Emotional Content: What Bruce Lee Taught Me About Digital Media
November 3, 2014
Let me get this out of the way: Everything that I know about producing content for digital media I learned through Bruce Lee. To be more specific, I learned it through a small scene in his classic film Enter the Dragon.
It all starts when Bruce discovers a young student walking around the temple. Upon seeing the student, he asks the boy to kick him. After a moment of apprehension, the student obliges and, needless to say, Bruce was less than impressed.
He calmly walks up to his student, and says, “What was that, an exhibition? You need emotional content.”
Ok, let’s stop right there and think about the term “emotional content” and what the master was asking from his young protégé. He’s basically saying that doing something for the sake doing it isn’t good for anyone. You have to put feeling behind your actions in order to achieve your intended goal.

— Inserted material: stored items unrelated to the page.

-- ==== Sys2Proof/Machine/Cycle.lean ====
section
/-! DEFINITION. What one step does in each PHASE (R20, R70, R113), with the resets that cut it (R133), and how a
table word is placed where the next step takes it. -/

namespace Sys2Proof.Machine

/-- The sequence a reset may cut, for each instruction. -/
def script : Instr → List Action
  | .nop => scriptNop
  | .ver => scriptVer
  | .sel0 => scriptSel0
  | .sel1 => scriptSel1
  | .upd => scriptUpd
  | .nopu b => scriptNopu b
  | .spdnop ch => scriptSpdnop ch
  | .spddis ch => scriptSpddis ch
  | .spdrev ch b => scriptSpdrev ch b
  | .spdfwd ch b => scriptSpdfwd ch b

/-- `step(b)` (R70) on the state whose input `b` has been taken: the decoded instruction whole, or cut by the reset
that falls inside it (R133). -/
def stepByte (b : Byte) (s : State) : Host.Outcome State Fault Refusal :=
  match cutting s.inputs with
  | some (n, kind, rest) => .next (performCut n kind (script (decode s.mode b)) { s with inputs := rest })
  | none => exec (decode s.mode b) s

/-- The boot sequence (R113), whole or cut by the reset that falls inside it (R133, R135). It takes no byte. -/
def stepBoot (s : State) : Host.Outcome State Fault Refusal :=
  match cutting s.inputs with
  | some (n, kind, rest) => .next (performCut n kind (bootScript s.sent) { s with inputs := rest })
  | none => .next (perform (bootScript s.sent) s)

/-- The read loop (R79): a byte makes a step, a reset is taken, and with neither the block waits. -/
def stepRunning (s : State) : Host.Outcome State Fault Refusal :=
  match s.inputs with
  | [] => .next s
  | .rx b :: rest => stepByte b { s with inputs := rest }
  | .reset kind :: rest => .next (takeReset kind { s with inputs := rest })
  | .resetDuring _ kind :: rest => .next (takeReset kind { s with inputs := rest })

/-- Halted until the next reset (R112, R116): a byte is not consumed and waits at the link (R158), and with no input
nothing happens (log entry 3). -/
def stepHalted (s : State) : Host.Outcome State Fault Refusal :=
  match s.inputs with
  | [] => .next s
  | .rx b :: rest => .next { s with inputs := rest, unread := s.unread ++ [b] }
  | .reset kind :: rest => .next (takeReset kind { s with inputs := rest })
  | .resetDuring _ kind :: rest => .next (takeReset kind { s with inputs := rest })

/-- The inputs behind a byte that is placed in front of them: a reset at their head was to fall at rest, and still
does. -/
def atRest : List Input → List Input
  | .resetDuring _ kind :: rest => .reset kind :: rest
  | rest => rest

/-- MODE for a table word: its mode bits where they are a state's (R55), else as it was. -/
def tableWordMode (nbits w : Nat) (m : Mode) : Mode :=
  match modeOfBits (wordModeBits (BitVec.ofNat 10 (tableWordBits nbits w))) with
  | .ok m' => m'
  | .error _ => m

/-- The read loop, with a table word's byte the next input and its mode bits in MODE (log entry 9). -/
def placeTableWord (nbits w : Nat) (s : State) : State :=
  { s with
    mode := tableWordMode nbits w s.mode
    phase := .running
    inputs := .rx (wordByte (BitVec.ofNat 10 (tableWordBits nbits w))) :: atRest s.inputs }

end Sys2Proof.Machine
end

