/-- What the translator answers to the byte of a signed speed: from -126 on it is neither 0 nor 1. -/
theorem apply_ofInt (ch : Channel) {v : Int} (low : -126 ≤ v) (high : v ≤ 127) :
    apply ch (BitVec.ofInt 8 (v + 128)) = some [.drvEnable ch,
      .drvSetDirection ch (if v < 0 then .reverse else .forward), .drvSetMagnitude ch v.natAbs] := by
  have value : signed (BitVec.ofInt 8 (v + 128)) = v := signed_ofInt (by omega) high
  have not_below (k : Byte) (hk : k.toNat < 2) : BitVec.ofInt 8 (v + 128) ≠ k := by
    intro h
    rw [h, signed] at value
    omega
  rw [apply, if_neg (not_below 0 (by decide)), if_neg (not_below 1 (by decide)), direction, magnitude, value]

/-- Settles O49: `DRIVE ch, v` expands to `SPEED` of the byte `v + 128` (`run_speed`, `apply_ofInt`). -/
theorem driveDrivesAtSignedSpeed : Obligations.DriveDrivesAtSignedSpeed := by
  intro s ch v rest hp hm hc allowed hi
  obtain ⟨low, high⟩ : -126 ≤ v ∧ v ≤ 127 := by simpa [Pseudo.allowed] using allowed
  have run := run_speed (b := BitVec.ofInt 8 (v + 128)) hp hm hc hi
  rwa [apply_ofInt ch low high] at run

/-- Settles O50: `DISABLE ch` is `SPEED ch, 1` (`run_speed`), and `RESYNC` is byte 0 in whatever MODE
(`perform_script_zeroByte`). -/
theorem speedDisableResyncRun : Obligations.SpeedDisableResyncRun := by
  intro s rest hp hc
  refine ⟨fun ch b evs hm hi hevs => ?_, fun ch hm hi => ?_, fun hi => ?_⟩
  · have answer : (apply ch b).getD [] = evs := by
      rcases hevs with ⟨rfl, rfl⟩ | happly
      · rfl
      · rw [happly, Option.getD_some]
    rw [run_speed hp hm hc hi, answer]
  · exact run_speed (b := 1) hp hm hc hi
  · rw [run_succ 0 (step_byteReady ⟨hp, hi, hc⟩), perform_script_zeroByte]
    rfl

end Sys2Proof.Machine

/-! The statements of the Command Code document: the commands of Mode Idle (R71 to R76), the transition table (R81) and
its consequences (R70, R77, R79, R80). -/

namespace Sys2Proof.Machine

/-! ### The commands of Mode Idle, each as one update of the state -/

theorem with_mode_eq_self {s : State} {m : Mode} (h : s.mode = m) : { s with mode := m } = s := by
  subst h
  rfl

theorem exec_nop (s : State) : exec .nop s = .next { s with mode := .idle } := rfl

theorem exec_ver (s : State) :
    exec .ver s = .next { s with mode := .idle, trace := s.trace ++ [.txVersionLine] } := rfl

theorem exec_sel0 (s : State) : exec .sel0 s = .next { s with mode := .awaitingSpeed 0 } := rfl

theorem exec_sel1 (s : State) : exec .sel1 s = .next { s with mode := .awaitingSpeed 1 } := rfl

theorem exec_upd (s : State) : exec .upd s = .next { s with
    phase := .awaitReset, sent := Config.MAGIC,
    trace := s.trace ++ [.txUpdateNotice, .memWrite Config.SENTINEL_ADDR 4 Config.MAGIC, .resetRequest] } := by
  rw [exec_eq_perform, script, scriptUpd, perform_enterUpdateMode]

/-- The byte value is discarded (R76). -/
theorem exec_nopu (b : Byte) (s : State) : exec (.nopu b) s = exec .nop s := rfl

theorem exec_nop_of_idle {s : State} (h : s.mode = .idle) : exec .nop s = .next s := by
  rw [exec_nop, with_mode_eq_self h]

theorem exec_nopu_of_idle (b : Byte) {s : State} (h : s.mode = .idle) : exec (.nopu b) s = .next s := by
  rw [exec_nopu, exec_nop_of_idle h]

theorem exec_ver_of_idle {s : State} (h : s.mode = .idle) :
    exec .ver s = .next { s with trace := s.trace ++ [.txVersionLine] } := by
  rw [exec_ver, ← h]

/-- Settles O13: the one assignment of `NOP` (`exec_nop`) changes nothing in `Idle`. -/
theorem nopChangesNothing : Obligations.NopChangesNothing := ⟨rfl, exec_nop, fun _ => exec_nop_of_idle⟩

/-- Settles O14: `VER` emits its line and sets MODE (`exec_ver`), which in `Idle` changes nothing. -/
theorem verEmitsVersionLine : Obligations.VerEmitsVersionLine :=
  ⟨rfl, rfl, fun _ => rfl, exec_ver, fun _ => exec_ver_of_idle⟩

/-- Settles O15: a decoded instruction is one of the MODE it was decoded in (`decode_mode`). -/
theorem selSelectsChannel : Obligations.SelSelectsChannel :=
  ⟨rfl, rfl, exec_sel0, exec_sel1, decode_mode _, decode_mode _⟩

/-- Settles O16: `UPD` halts the block (`exec_upd`), and a halted block leaves a byte at the link
(`step_byteUnread`). -/
theorem updEntersUpdateMode : Obligations.UpdEntersUpdateMode :=
  ⟨rfl, fun _ => rfl, fun s => ⟨_, exec_upd s, rfl, fun _ _ =>
    ⟨_, step_byteUnread (.inl rfl) rfl, rfl, rfl, rfl, rfl⟩⟩⟩

/-- Settles O17: every byte from 5 on is `NOPU`, whose meaning is that of `NOP` (`exec_nopu`). -/
theorem nopuActsAsNop : Obligations.NopuActsAsNop := fun b range =>
  ⟨decode_idle_of_five_le range, fun s => (exec_nopu b s).trans (exec_nop s), exec_nopu b,
    fun _ => exec_nopu_of_idle b⟩

/-! ### The transition table -/

/-- Settles O5: each side performs the decoded instruction's sequence. -/
theorem stepRunsDecodedByte : Obligations.StepRunsDecodedByte := fun _ _ _ ready =>
  (step_byteReady ready).trans (exec_eq_perform _ _).symm

theorem step_of_decode {s : State} {b : Byte} {rest : List Input} {m : Mode} {i : Instr} (ready : ByteReady s b rest)
    (hm : s.mode = m) (h : decode m b = i) : step s = exec i { s with inputs := rest } := by
  rw [stepRunsDecodedByte s b rest ready, hm, h]

/-- The MODE and the byte that a well-formed instruction is decoded from (R56). -/
theorem decode_eq_iff {m : Mode} {b : Byte} {i : Instr} (h : i.wellFormed = true) :
    decode m b = i ↔ m = i.mode ∧ b = i.byte := by
  constructor
  · rintro rfl
    exact ⟨(decode_mode m b).symm, (decode_byte m b).symm⟩
  · rintro ⟨rfl, rfl⟩
    exact decode_of_wellFormed h

/-- Only a selection leaves `Idle`. -/
theorem perform_script_mode_ne_idle_iff {i : Instr} {s : State} (h : s.mode = .idle) :
    (perform (script i) s).mode ≠ .idle ↔ i = .sel0 ∨ i = .sel1 := by
  cases i with
  | upd => simp [script, scriptUpd, perform_enterUpdateMode, h]
  | sel0 => simp [script, scriptSel0, doAction]
  | sel1 => simp [script, scriptSel1, doAction]
  | _ => simp [script, scriptNop, scriptVer, scriptNopu, scriptSpdnop, scriptSpddis, scriptSpdrev, scriptSpdfwd,
      driveScript, doAction]

/-- Only `UPD` leaves `Running`. -/
theorem perform_script_phase_ne_running_iff {i : Instr} {s : State} (h : s.phase = .running) :
    (perform (script i) s).phase ≠ .running ↔ i = .upd := by
  by_cases hi : i = .upd
  · simp [hi, perform_script_upd_phase]
  · simp [hi, perform_script_phase s hi, h]

/-- Which bytes leave `Idle`, and which leave `Running`. -/
theorem idle_step_leaves_iff {s t : State} {b : Byte} {rest : List Input} (ready : ByteReady s b rest)
    (hm : s.mode = .idle) (h : step s = .next t) :
    (t.mode ≠ .idle ↔ b = 0x02 ∨ b = 0x03) ∧ (t.phase ≠ .running ↔ b = 0x04) := by
  obtain rfl := Host.Outcome.next.inj ((step_byteReady ready).symm.trans h)
  obtain ⟨hp, _, _⟩ := ready
  refine ⟨(perform_script_mode_ne_idle_iff (s := { s with inputs := rest }) hm).trans ?_,
    (perform_script_phase_ne_running_iff (s := { s with inputs := rest }) hp).trans ?_⟩
  · rw [decode_eq_iff rfl, decode_eq_iff rfl]
    simp [hm, Instr.mode, Instr.byte]
  · rw [decode_eq_iff rfl]
    simp [hm, Instr.mode, Instr.byte]
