-- ==== Sys2Proof/Decode.lean ====
section
/-! DEFINITION. The decoder over the opcode table's bits. The table gives no row any bits: the block's commands are
writes, packets, pulses and events, and none has a word encoding (notes/assumptions/1.md). -/
namespace Sys2Proof

/-- The command that a word of `nbits` bits spells by the table's bits: none, since no row has bits. -/
def decodeTableWord (_nbits _w : Nat) : Option Instr := none

end Sys2Proof
end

Now, let’s put that in the realm of digital media for higher education. Before you post, tweet, write, or share do you think about why you’re doing it? Do you ask yourself what reaction/action you are trying to incite? Everything that you push out should mean something. That doesn’t mean that everything you do should be “important” but everything needs a purpose, and that purpose should drive to your overall goal.

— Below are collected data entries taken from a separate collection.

-- ==== Sys2Proof/Config.lean ====
section
/-! DEFINITION. What the manual leaves open: free values. None has a body, so a claim that holds of the
model holds whatever each of them is (notes/assumptions/4.md). -/
namespace Sys2Proof.Config

/-- A free natural number per draw: nonces, keys and seeds of the generator of R240 (11_isolation.md). -/
opaque freeNat : Nat → Nat

/-- A free byte per draw: stored ciphertext (R241, R370), random bytes of a handshake (R197). -/
opaque freeByte : Nat → Byte

/-- How the assay draw combines seed, request index, request sequence, page number and ROW_FIRST
before `mix` (R275, 12_integrity.md gives the ingredients and not the combination). -/
opaque assayCombine : Nat → Nat → Nat → Nat → Nat → BitVec 64

/-- The digest of the base die's fixed self-test partial (R120 says it is the same on every good part
and does not print it). -/
opaque selfTestDigest : Word

/-- The half-column voltage, in mV, that the power stages give at a frequency in MHz (R313: "Voltage
follows frequency"; the curve is not printed). -/
opaque railMv : Nat → Nat

/-- The signature of an SPDM measurement response over the nonce and the blocks (R260, R326): its per-signature value is random. -/
opaque spdmSignature : Nat → Bytes → Bytes

/-- What measurement blocks 0 to 6 hold as manufacture left them (Table 11.8): digests of images and of the configuration record, and the
encryption public key, whose values the manual does not print. -/
opaque measurement : Nat → Bytes

/-- An ECDSA P-521 signature r || s by the identity key (R197): its per-signature value is random (R240). -/
opaque identitySignature : Nat → Bytes → Bytes

/-- AES-256-GCM sealing of a packet under a symbolic key (R193): key, nonce, additional data, plain text. -/
opaque gcmSeal : Nat → Bytes → Bytes → Bytes → Bytes

/-- MSG_ID of a handshake SEND, by CONN and KIND: message IDs start once the handshake completes (R195, R197). -/
opaque handshakeMsg : Nat → Nat → Nat

/-- The words of a stored line as they lie on the pins, by draw and by the tweak of R241: which bytes lie at a physical address the manual
does not say (R370). -/
opaque storedWord : Nat → BitVec 128 → Nat → Word

/-- Sign and payload of the NaN an FP32 operation gives on two operands (R72 says NaN and no more). -/
opaque nanBits : F32 → F32 → F32

/-- Cycles of a housekeeping task whose cost the manual does not print (R32): which kind, and which page, move or context. -/
opaque hkCycles : Nat → Nat → Nat

/-- Cycles of rebuilding the share trees of some heads (R266): request, first head, heads. -/
opaque treeCycles : Nat → Nat → Nat → Nat

/-- A register of a tile thread whose content number is given: what a task leaves there the manual does not say (R238). -/
opaque threadReg : Nat → Nat → Nat

/-- The conversation under whose number a member's page records a page that a conversation homed elsewhere shares by FORK: the peer messages
of Table 13.3 carry no FORK (R125, R166): context, conversation, head key and page index. -/
opaque forkOf : Nat → Nat → Nat → Nat

/-- One less than the program units in an erase block of bedrock, and the erase blocks of a channel (R141, R142 print neither). -/
opaque blockUnits : Nat
opaque channelBlocks : Nat

/-- Channel-local addresses at which the record pool and the sketch pool of a stack channel begin (R92). -/
opaque recordPool : Nat → Nat
opaque sketchPool : Nat → Nat

end Sys2Proof.Config
end

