-- ==== Sys2Proof/Machine/Maps.lean ====
section
/-! DEFINITION. Operations on sparse maps (lists of key and value pairs in rising key order) and on lists of
records selected by a predicate. -/
namespace Sys2Proof.Machine

/-- The value at a key. -/
def mget {α : Type} : Map α → Nat → Option α
  | [], _ => none
  | (k, v) :: m, i => if i = k then some v else mget m i

/-- Put a value at a key, keeping the keys rising. -/
def mset {α : Type} : Map α → Nat → α → Map α
  | [], i, x => [(i, x)]
  | (k, v) :: m, i, x =>
    if i < k then (i, x) :: (k, v) :: m
    else if i = k then (i, x) :: m
    else (k, v) :: mset m i x

/-- Remove a key. -/
def mdel {α : Type} : Map α → Nat → Map α
  | [], _ => []
  | (k, v) :: m, i => if i = k then mdel m i else (k, v) :: mdel m i

/-- Change the value at a key, if there is one. -/
def mmod {α : Type} (m : Map α) (i : Nat) (f : α → α) : Map α :=
  m.map (fun e => if e.1 = i then (e.1, f e.2) else e)

/-- Change every value. -/
def mall {α : Type} (m : Map α) (f : Nat → α → α) : Map α :=
  m.map (fun e => (e.1, f e.1 e.2))

/-- Whether a key is present. -/
def mhas {α : Type} (m : Map α) (i : Nat) : Bool := (mget m i).isSome

/-- Put a value at a key, or remove the key. -/
def mput {α : Type} (m : Map α) (i : Nat) : Option α → Map α
  | some v => mset m i v
  | none => mdel m i

/-- The keys strictly rise from a bound on. -/
def mwfFrom {α : Type} : Nat → Map α → Bool
  | _, [] => true
  | lo, (k, _) :: m => decide (lo ≤ k) && mwfFrom (k + 1) m

/-- The keys strictly rise. -/
def mwf {α : Type} (m : Map α) : Bool := mwfFrom 0 m

/-- The smallest key below `n` that is absent, counting from `i`. -/
def mfree {α : Type} (m : Map α) (i : Nat) : Nat → Option Nat
  | 0 => none
  | fuel + 1 => if mhas m i then mfree m (i + 1) fuel else some i

/-- Change the list elements that satisfy a predicate. -/
def lmod {α : Type} (l : List α) (p : α → Bool) (f : α → α) : List α :=
  l.map (fun a => if p a then f a else a)

/-- Change one list element by position. -/
def lset {α : Type} : List α → Nat → α → List α
  | [], _, _ => []
  | _ :: l, 0, x => x :: l
  | a :: l, i + 1, x => a :: lset l i x

/-- The element at a position, or a default. -/
def lget {α : Type} (l : List α) (i : Nat) (d : α) : α := (l[i]?).getD d

/-- Sum of a list of numbers. -/
def lsum (l : List Nat) : Nat := l.foldl (· + ·) 0

/-- Insert into a list sorted by a key, after the elements of equal key. -/
def linsert {α : Type} (key : α → Nat) (x : α) : List α → List α
  | [] => [x]
  | a :: l => if key a ≤ key x then a :: linsert key x l else x :: a :: l

/-- Stable sort by a key. -/
def lsort {α : Type} (key : α → Nat) (l : List α) : List α :=
  l.foldl (fun acc x => linsert key x acc) []

/-- A counter field that stops at its largest value. -/
def satAdd (x n top : Nat) : Nat := if x + n > top then top else x + n

/-- Round up to a multiple. -/
def ceilDiv (a b : Nat) : Nat := if b = 0 then 0 else (a + b - 1) / b

end Sys2Proof.Machine
end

Also, your audience’s reason for being in a space should complement your purpose for providing content. Students, faculty, and staff follow you or visit your site because there is information they need or want to find. Sometimes, they don’t necessarily even know that they need or want that information, and that’s when you have to use “emotional content” or purpose-driven content to make it apparent.

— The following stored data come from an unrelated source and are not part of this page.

/-- One token encoded in a format; none for KV_VALUE. -/
def encodeToken (p : Profile) (g : Geode) (d : Desc) (data : Bytes) (fmt tok h : Nat) : Option SlotPebs :=
  let u := g.rotation d.layer (d.kvhFirst + h)
  let (k, v) := sourceVecs p.attn d.kvhCount data tok h
  match rotateKv u k, rotateKv u v with
  | some k, some v =>
    match encodeVec p.ladder fmt d.conv (d.tokenFirst + tok) d.layer (d.kvhFirst + h) false k,
          encodeVec p.ladder fmt d.conv (d.tokenFirst + tok) d.layer (d.kvhFirst + h) true v with
    | some ks, some vs => some (ks, vs)
    | _, _ => none
  | _, _ => none

/-! ### Writing pages -/

/-- Put a list into another from a position on. -/
def lput {α : Type} (l : List α) (i : Nat) (xs : List α) : List α := l.take i ++ xs ++ l.drop (i + xs.length)

/-- Write one token slot of a frame. -/
def writeSlot (a : AttnProfile) (pebs : List Bytes) (t : Nat) (x : SlotPebs) : List Bytes :=
  let p := lput pebs (keyPeb a t 0) x.1
  if a.latent then p else lput p (128 * a.nk + t * a.nv) x.2

/-- Write consecutive slots of a page from its FILL on; the 128th token seals it (R93, R164, R264). -/
def Page.write (a : AttnProfile) (p : Page) (xs : List SlotPebs) : Page :=
  let pebs := (xs.zipIdx).foldl (fun f x => writeSlot a f (p.fill + x.2) x.1) p.pebbles
  let q : Page := { p with pebbles := pebs, fill := p.fill + xs.length }
  if q.fill = 128 then q.sealUp a else q.relink a

/-- A page of which nothing is written yet. -/
def Page.draft (conv layer head index fmt slot : Nat) : Page where
  conv := conv
  index := index
  layer := layer
  head := head
  format := fmt
  fill := 0
  isSealed := false
  shared := false
  sketchValid := false
  poisoned := false
  demotePending := false
  refs := 1
  tier := 1
  rung := 0
  frame := 0
  recHome := 0
  recSlot := 0
  digest := List.replicate 32 0
  leaf := List.replicate 32 0
  pebbles := []
  lo := []
  hi := []
  home := 0
  slot := slot
  pass := 0
  passFmt := 0
  bad := []
  rebuilt := false

/-- A new, empty page. -/
def Page.fresh (a : AttnProfile) (conv layer head index fmt slot : Nat) : Page :=
  { Page.draft conv layer head index fmt slot with
    pebbles := emptyFrame a fmt, lo := List.replicate a.dk 0, hi := List.replicate a.dk 0 }

/-- The page a reopen writes (R163): same index, format, rung and kept pebbles, unsealed, this conversation's only. Every kept pebble is
read, and one that fails poisons the new page (R90). -/
def Page.reopened (a : AttnProfile) (p : Page) (keep : Nat) : Page :=
  let fresh := emptyFrame a p.format
  let pebs := p.pebbles.zipIdx.map (fun x => if slotOfPeb a x.2 < keep then x.1 else lget fresh x.2 [])
  let q := ({ p with pebbles := pebs, fill := keep, isSealed := false, shared := false, sketchValid := false, refs := 1
                     bad := p.bad.filter (fun i => decide (slotOfPeb a i < keep))
                     lo := List.replicate a.dk 0, hi := List.replicate a.dk 0, demotePending := false, pass := 0, passFmt := 0 } : Page).relink a
  { q with poisoned := q.badPeb.isSome }

/-- A place for a page about to be written: its preferred stack channel or the next with room, or the far tier when the stacks have none or
the conversation is placed there (R123, R129, R134, R151); which far-tier channel is free. None where neither tier has a slot. -/
def State.placeNew (s : State) (p : Profile) (c : Conv) (n : Nat) (pg : Page) : Option (Spot × State) :=
  let pref := preferred 192 pg.conv pg.layer pg.head pg.index p.attn.kvheads (s.width n p.place)
  match (if c.placed = 1 then s.reserveIn p.attn pg.format 1 (s.channelsFrom pref) none pref else none) with
  | some x => some x
  | none => let (x, s1) := s.draw
    s1.reserveIn p.attn pg.format 2 (s1.farFrom x) none pref

/-- Store a page under the lowest free number (R92, R124); none without a number or a place. -/
def State.newPage (s : State) (ctx : Nat) (p : Profile) (c : Conv) (n : Nat) (pg : Page) : Option (Nat × State) :=
  match (s.ctx ctx).freePage, s.placeNew p c n pg with
  | some num, some (x, s1) => some (num, s1.putPage ctx num (pg.put x))
  | _, _ => none

/-- Page numbers a context may still allocate; retiring ones do not count (R124). -/
def Ctx.freeNumbers (x : Ctx) : Nat := 2 ^ 31 - x.pages.length - x.retiring.length

/-- The lines of tile SRAM that a page's frame has taken at its present place are written (R237). -/
def State.lineUp (s : State) (ctx num : Nat) (a : AttnProfile) : State :=
  match mget (s.ctx ctx).pages num with
  | some pg => if pg.tier = 0 then ((s.dropLines pg.home ctx num).giveLines a pg.format ctx num pg.spot).writeLines pg.home ctx num else s
  | none => s

/-- A page that a seal has completed gets its sketch and page-root maintenance in C3 (R32). -/
def State.sealWork (s : State) (ctx num : Nat) (pg : Page) : State := if pg.isSealed then s.housekeep ctx (.seal num) else s

/-- Journal that a conversation drops its reference to a page held here (R287). -/
def State.journalDrop (s : State) (ctx conv num : Nat) : State := match mget (s.ctx ctx).pages num with
  | some pg => s.journal ctx pg.slot (jentry 5 conv pg.layer pg.head pg.index)
  | none => s

/-- Put a page-map entry. -/
def State.setEntry (s : State) (ctx conv hk index : Nat) (e : PageEntry) : State :=
  s.modConv ctx conv (fun c => { c with pageMap := mset c.pageMap (pageKey hk index) e })

/-- Journal the pebbles of slots `first .. first + count - 1` of a page (R287, Table 13.6). -/
def State.journalPebbles (s : State) (ctx : Nat) (a : AttnProfile) (pg : Page) (first count : Nat) : State :=
  let keys := (span (first * a.nk) ((first + count) * a.nk)).map (fun i => lget pg.pebbles i [])
  let vals := (span (128 * a.nk + first * a.nv) (128 * a.nk + (first + count) * a.nv)).map (fun i => lget pg.pebbles i [])
  s.journal ctx pg.slot { jentry 1 pg.conv pg.layer pg.head pg.index with
    first := first, count := count, rung := pg.rung, data := (keys ++ vals).flatten }

/-- What an APPEND writes to one page: index, the page it continues with its number, the slots. -/
structure PagePlan where
  index : Nat
  old : Option (Nat × Page)
  slots : List SlotPebs
deriving DecidableEq, Repr

/-- Pages an APPEND touches on one head, from token `first` on. -/
def pagePlans (tail : Option (Nat × Page)) (first : Nat) : Nat → List SlotPebs → List PagePlan
  | 0, _ => []
  | fuel + 1, xs =>
    if xs.isEmpty then []
    else
      let room := 128 - first % 128
      ⟨first / 128, if first % 128 = 0 then none else tail, xs.take room⟩ ::
        pagePlans none (first + room) fuel (xs.drop room)

/-- Whether a plan takes a new page that counts towards the quota: a new page, or a reopened page that others keep. -/
def PagePlan.starts (x : PagePlan) : Bool := match x.old with
  | none => true
  | some (_, p) => p.isSealed && decide (1 < p.refs)

/-- Whether a plan needs a page number: a new page or a reopened one (R124). -/
def PagePlan.numbers (x : PagePlan) : Bool := match x.old with
  | none => true
  | some (_, p) => p.isSealed

/-- The tail page of a head that an APPEND continues: none if it starts one. -/
def State.tailPage (s : State) (ctx : Nat) (c : Conv) (hk first : Nat) : Option (PageEntry × Option Page) :=
  if first % 128 = 0 then none
  else match c.entry hk (first / 128) with
    | none => none
    | some e => some (e, (s.ctx ctx).entryPage s.ownsSlot e)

Now back to Bruce and the student.
After the kid delivers a series of kicks that impress Bruce, the master approaches his student and asks him, “How did it feel to you?” The young student then replies, “Hmm, let me think…”
Now this is when it gets really good! “Don’t think! Feel,” Bruce says. “It’s like a finger pointing away to the moon. Don’t concentrate on the finger or you will miss all that heavenly glory.”
Ok, there is a lot there to unpack. First, he pushes the idea of feeling more than thinking. Even for something that comes off as uninspiring, like registration deadlines or event notifications, you need to be able to conjure feeling. Why should your audience care that a deadline or event is approaching? What is so important about this that they need to act? That’s a feeling you have to push, not an idea. Don’t get me wrong—ideas are great—but it isn’t until they push someone to feel something that action is taken.
Next, let’s talk about the “finger pointing to the moon.” Let’s say that the finger is your outlet (i.e., Twitter, Facebook, blogs, Instagram, Tumblr, etc.) and the moon is the message you are trying to get out to your audience. With social media constantly evolving, people become so enraptured with what these tools can do that the story and their overall purpose almost becomes secondary.
For example, remember the day Twitter made it possible to use a .gif? Every single brand on Twitter seemed to use it to basically say what we already knew: Twitter has .gifs. They normally attached some zany .gif that had nothing to do with their brand. Why is that? Because they were so focused on the finger (i.e., the tool) and not the heavenly glory (i.e., their message). This happens constantly, and if you don’t believe me, observe what brands do when Cinco de Mayo (May 5) rolls around. Here’s an example of a Liberty Mutual post from earlier this year. What exactly do fiestas have to do with their insurance? And other than retweets, what did they hope to get out of this?
Digital media for higher education can often feel like a runaway freight train. Figuring what’s popular, what’s going out of fashion, and what’s next is extremely difficult and can lead to a few missteps. Just be sure to never lose track of your overall goal and why it led you to enter the digital space. Stay focused on the content and the purpose behind it and you’ll be on the right track more often than not. I learned all of this from a 107-second clip of Enter the Dragon.